(Saved data entries)

-- ==== Sys2Proof/Config.lean ====
section
/-! DEFINITION. The constants of the block (00_scope.md R5). The spec leaves none of them as a parameter and the
block has no implementation-defined value, so nothing here is free. -/

namespace Sys2Proof.Config

/-- `MAX_ENTRIES`: the number of code table entries at which the table is cleared (00_scope.md R5). -/
abbrev maxEntries : Nat := 4096

/-- The number of words of `DICT`, addressed by a 12-bit code (10_state.md R31). -/
abbrev dictWords : Nat := 4096

/-- `MAX_CW`: the largest code width in bits (00_scope.md R5). -/
abbrev maxCw : Nat := 12

/-- `MIN_MCS`: the smallest `minimumCodeSize` (00_scope.md R5). -/
abbrev minMcs : Nat := 2

/-- `MIN_CTS`: the smallest colour table size (00_scope.md R5). -/
abbrev minCts : Nat := 2

/-- `MAX_CTS`: the largest colour table size (00_scope.md R5). -/
abbrev maxCts : Nat := 256

/-- `CMD_W`: the width of the command word (00_scope.md R5). -/
abbrev cmdW : Nat := 11

end Sys2Proof.Config
end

- _Your task_
What you write must be the entries restated word for word, from the opening line through the one holding "namespace Sys2Proof.Config", with nothing else.

- _Answer for the task_
-- ==== Sys2Proof/Config.lean ====
section
/-! DEFINITION. The constants of the block (00_scope.md R5). The spec leaves none of them as a parameter and the
block has no implementation-defined value, so nothing here is free. -/

namespace Sys2Proof.Config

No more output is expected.